The AP filing by Michael Graczyk is, "Condemned killer wins hearing in triple slaying," via the Austin American-Statesman.
A Texas prisoner who came within a day of execution last year for a triple slaying in Amarillo has won a court hearing to determine if his trial lawyers' poor performance unfairly contributed to his death sentence.
Convicted killer John Balentine is entitled to an evidentiary hearing after his appeals lawyer argued trial attorneys failed to develop mitigating evidence to show a jury Balentine's childhood of poverty, domestic violence and abuse, the 5th U.S. Circuit Court of Appeals ruled.
Balentine, 41, was condemned for the 1998 slayings of Mark Caylor Jr., 17, and 15-year-olds Kai Brooke Geyer and Steven Watson.
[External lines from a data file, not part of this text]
/-- Bytes with the bits flipped that an error has flipped in the engine's buffer (R430). -/
def flipped (flips : List (Nat × Nat)) (st : Nat) (l : List (Byte × Bool)) : List (Byte × Bool) :=
  ((List.range l.length).zip l).map fun (n, b, pm) =>
    (flips.foldl (fun v x => if x.1 = st + n then v ^^^ BitVec.ofNat 8 x.2 else v) b, pm)

/-- The word of bits that marks the bytes of a line. -/
def marksOf (l : List (Byte × Bool)) : Nat := ((List.range l.length).zip l).foldl (fun m x => if x.2.2 then m ||| 2 ^ x.1 else m) 0

/-- Pieces of a unit on the lines of its destination, with their addresses (R411). -/
def linesOf (va : Nat) (l : List (Byte × Bool)) : List (Nat × List (Byte × Bool)) :=
  (pieces va l.length).map fun (a, n) => (a, (l.drop (a - va)).take n)

/-- Send the next line of a unit to another module (R359, R411). -/
def copySend (s : State) (c i : Nat) : State :=
  let k := s.cmd c i
  match k.out with
  | [] => s
  | (a, l) :: r =>
    if s.fenced c k.issued hostBase then s.snooze c i
    else
      let t := s.send (k.f 0x1C 2) 0 (s.ctx c).asid.toNat a msgCopy [c, i, k.gen, a, k.crc.getD 0, marksOf l] (l.map (·.1))
      (t.modCmd c i fun k => { k with
        out := r,
        asked := k.asked + 1 }).snooze c i

/-- What a copy does after reading a unit: it goes on, or stops with POISON or BOUNDS (R349, R359, R360). -/
def copyStop (k : Cmd) (stop : Nat) : Option (Nat × Nat) :=
  if stop = 0 then none
  else if stop = 1 then some (0x03, 0)
  else some (0x0C, (stop - 2) % 65536 + k.f 0x0F 1 * 65536 + 5 * 2 ^ 24)

/-- After a unit written here: a copy completes with its last access, or goes on later (R247, R349, R361). -/
def copyNext (s : State) (c i : Nat) : State :=
  let k := s.cmd c i
  match k.stop with
  | some (0x03, _) => s.finish c i 0x03 (k.crc.getD 0)
  | some (e, d) => s.finish c i e d
  | none => if k.copyLen ≤ 64 * k.prog then s.copyEnd c i else s.snooze c i

/-- One step of `acpy`: one index, one destination unit here, or one line of it on another module (R359, R360). -/
def stepCopy (s : State) (c i : Nat) : State :=
  let k := s.cmd c i
  let far := k.far s
  let (st, n) := copyUnit k.copyLen k.prog
  let rows := if bits (k.f 0 1) 0 2 = 1 then st / k.f 0x18 4 else 0
  if k.f 0x1C 2 != 0xFFFF && s.fnum = 0xFFFF then s.pageFault c i 0 0 4 (s.ctx c).asid.toNat (k.f 0x10 8)
  else if k.answers < k.asked then s.snooze c i
  else if !k.out.isEmpty then s.copySend c i
  else if n = 0 || k.stop.isSome then s.copyNext c i
  else match s.nextIndex c k (copyRuns k n st n) with
  | some q => s.readIndex c i rows q
  | none => match readRuns c k (copyRuns k n st n) s with
    | .hold q => s.held c i q
    | .fault a r va => s.faultAt c i rows a r va
    | .ok l0 stop t =>
      let l := flipped k.flips st l0
      let next (t : State) : State :=
        let u := t.modCmd c i fun k => { k with
          prog := k.prog + 1,
          idx := k.idx.filter fun x => (64 * (k.prog + 1)) / k.f 0x18 4 ≤ x.1,
          pois := k.pois || l.any (·.2),
          stop := copyStop k stop,
          out := if far then linesOf (k.f 0x10 8 + st) l else [],
          crc := if far then k.crc else k.crc.map fun v => (l.map (·.1)).foldl crc32c v }
        if far then u.snooze c i else u.copyNext c i
      if far || l.isEmpty then next t
      else match t.copyWrite c k st l with
        | .ok _ u => next u
        | .fault r va => if k.f 0x1C 2 = 0xFFFF then t.faultAt c i rows (k.w 0x10) r va
            else t.pageFault c i rows 0 4 (t.ctx c).asid.toNat va
        | .hold q => s.held c i q

/-! ### Atomics (R254, R257, R265, R362) -/

/-- `aatom` at the word's home, once its release order allows (R254, R255). -/
def stepAtom (s : State) (c i : Nat) : State :=
  let k := s.cmd c i
  let n := k.atomBytes
  let op := bits (k.f 0 1) 0 4
  if s.mustWait c k then s.snooze c i
  else s.onGot c i 0 (k.w 0x08) (s.place c (k.w 0x08) 0 true) fun p t =>
    if t.fenced c k.issued (homeSpot p) || t.placeBusy c p n then s.snooze c i
    else if hostBase ≤ p.flat ∧ (2 < op ∨ !(t.sysaOf (dieOf (tileOf c)) (t.ctx c).asid.toNat (t.lineBase c (k.w 0x08) 0))) then
      t.finish c i 0x06 0
    else
      let ((bs, pm), o, t) := t.homeTake p n
      if pm then t.finish c i 0x03 0
      else
        let v := leNat bs
        let t := match atomNew op (8 * n) v (k.f 0x10 n) (k.f 0x18 n) with
          | some w => t.homePut p o (leBytes n w)
          | none => t
        (t.setResult c i 0x20 (leBytes 8 v)).finish c i 0x01 0

/-! ### Reduce-on-write (R363, R415, R416) -/

/-- Whether some contribution of a command still waits for its epoch. -/
def partsWait (s : State) (c i : Nat) : Bool :=
  s.merges.any fun m => m.parts.any fun p =>
    p.src = some (c, i) && (m.parts.find? fun q => q.rank = p.rank) != some p

/-- Send a contribution to a window to every member, line by line (R411, R416). -/
def sendParts (s : State) (gid asid va rank : Nat) (bs : List Byte) : State :=
  (pieces va bs.length).foldl (fun t (a, k) =>
    t.sendGroup gid 2 asid a msgReduce [a, rank, t.groupN gid] ((bs.drop (a - va)).take k)) s

/-- A command goes on once it has read its group's entry (R199, R325, R414). -/
def withGroup (s : State) (c i gid : Nat) (k : State → State) : State :=
  if s.groupReady gid then k (s.groupUse gid) else (s.groupAsk gid).snooze c i

/-- `ared`: the switch refuses it, or accepts its lines (R363, R414). -/
def stepRed (s : State) (c i : Nat) : State :=
  let k := s.cmd c i
  let asid := (s.ctx c).asid.toNat
  let va := s.lineBase c (k.w 0x10) 0
  let dst : Area := ⟨k.w 0x10, k.f 0x18 4, true, false, 1⟩
  match k.stop with
  | some (e, d) => s.finish c i e d
  | none =>
  if k.prog = 1 then (if s.partsWait c i then s.snooze c i else s.finish c i 0x01 0)
  else match s.winOf asid va (k.f 0x18 4) with
    | none => s.finish c i 0x05 0
    | some w =>
      s.withGroup c i w.gid fun s => match s.rankOf w.gid s.fnum.toNat with
      | none => s.finish c i 0x05 0
      | some r =>
        if w.rop != bits (k.f 0 1) 0 2 || w.fmt != bits (k.f 0 1) 4 4 then s.finish c i 0x05 0
        else if s.fencedBy c k.issued fun d sc => 4 ≤ sc || (w.home = s.fnum.toNat && s.areaIn d sc dst) then s.snooze c i
        else s.onGot c i 0 (k.w 0x08) (s.aread c k.issued (k.w 0x08) 0 (k.f 0x18 4)) fun (bs, pm) t =>
          if pm then t.finish c i 0x03 0
          else
            let t := (t.addParts asid va r t.fnum.toNat (t.groupN w.gid) (some (c, i)) bs).sendParts w.gid asid va r bs
            (t.modCmd c i fun k => { k with prog := 1 }).snooze c i

/-! ### Barriers (R364, R365) -/

/-- A barrier command at the object's home (R255, R364, R365). -/
def stepBar (s : State) (c i : Nat) : State :=
  let k := s.cmd c i
  let val := k.f 0x10 4
  if s.mustWait c k then s.snooze c i
  else s.onGot c i 0 (k.w 0x08) (s.place c (k.w 0x08) 0 (k.op != 0x3C)) fun p t =>
    if t.fenced c k.issued (homeSpot p) then s.snooze c i
    else if hostBase ≤ p.flat then t.finish c i 0x06 0
    else
      let ((bs, pm), o, t) := t.homeTake p 16
      if pm then t.finish c i 0x03 0
      else
        let exp := leNat (bs.take 4)
        let arr := leNat ((bs.drop 4).take 4)
        let phase := leNat ((bs.drop 8).take 4)
        let put (e a f : Nat) : State := t.homePut p o (leBytes 4 e ++ leBytes 4 a ++ leBytes 4 f ++ bs.drop 12)
        let fin (t : State) (st : Nat) : State := (t.setResult c i 0x18 (leBytes 4 phase)).finish c i st 0
        if k.op = 0x3A then fin (put val 0 0) 0x01
        else if k.op = 0x3B then
          if phase != val then fin t 0x0A
          else if (arr + 1) % 2 ^ 32 = exp then fin (put exp 0 ((phase + 1) % 2 ^ 32)) 0x01
          else fin (put exp ((arr + 1) % 2 ^ 32) phase) 0x01
        else if phase != val then fin t 0x01
        else t.snooze c i

/-! ### Re-striping (R367-R369) -/

/-- Whether a unit is live in a record (R212). -/
def unitLive (g : Geom) (st ch b : Nat) : Bool :=
  g.live.getLsbD st && g.chans.getLsbD (32 * st + ch) && g.bgrps.getLsbD (128 * st + 4 * ch + b)

/-- Whether a placement selects a unit that is live in one record and not in the next (R213). -/
def selectsLost (a b : Geom) (p : Nat) : Bool :=
  (plStacks p).any fun st => (List.range 32).any fun ch =>
    chsSelects (bits p 12 4) (bits p 0 12) ch && (List.range 4).any fun g =>
      (bits p 16 4).testBit g && unitLive a st ch g && !(unitLive b st ch g)

/-- Whether a placement selects a unit that the last HBM change retired (R213). -/
def selectsRetired (s : State) (p : Nat) : Bool := selectsLost s.prior s.geom p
Caylor was the brother of Balentine's former girlfriend, and prosecutors said the slayings capped a feud between Caylor and Balentine.
And:
Last September, the 5th Circuit halted Balentine's punishment in a one-paragraph order a day before he was scheduled for lethal injection. The court's latest ruling Friday continues the reprieve and orders a hearing to decide if there were "serious concerns that constitutionally ineffective lawyering occurred" because of the trial lawyer's failure to investigate evidence at the punishment phase of his 1999 trial in Amarillo.
The appeals court also criticized Balentine's initial appeals attorney for making "a weak assertion" that argued the trial lawyer failed to present mitigating evidence.
Balentine's current lawyer, Lydia Brandt, who took her arguments to the 5th Circuit and won the reprieve last year, said Monday that the evidentiary hearing would be set before a federal judge.
In arguments as Balentine's execution date neared, Brandt said the claims about the lack of punishment phase evidence weren't raised earlier but had been blocked in the state courts because of a broken system.
"The state corrective process as a whole was ineffective," Brandt said.
The opinion in Balentine v. Thaler is available in Adobe .pdf format.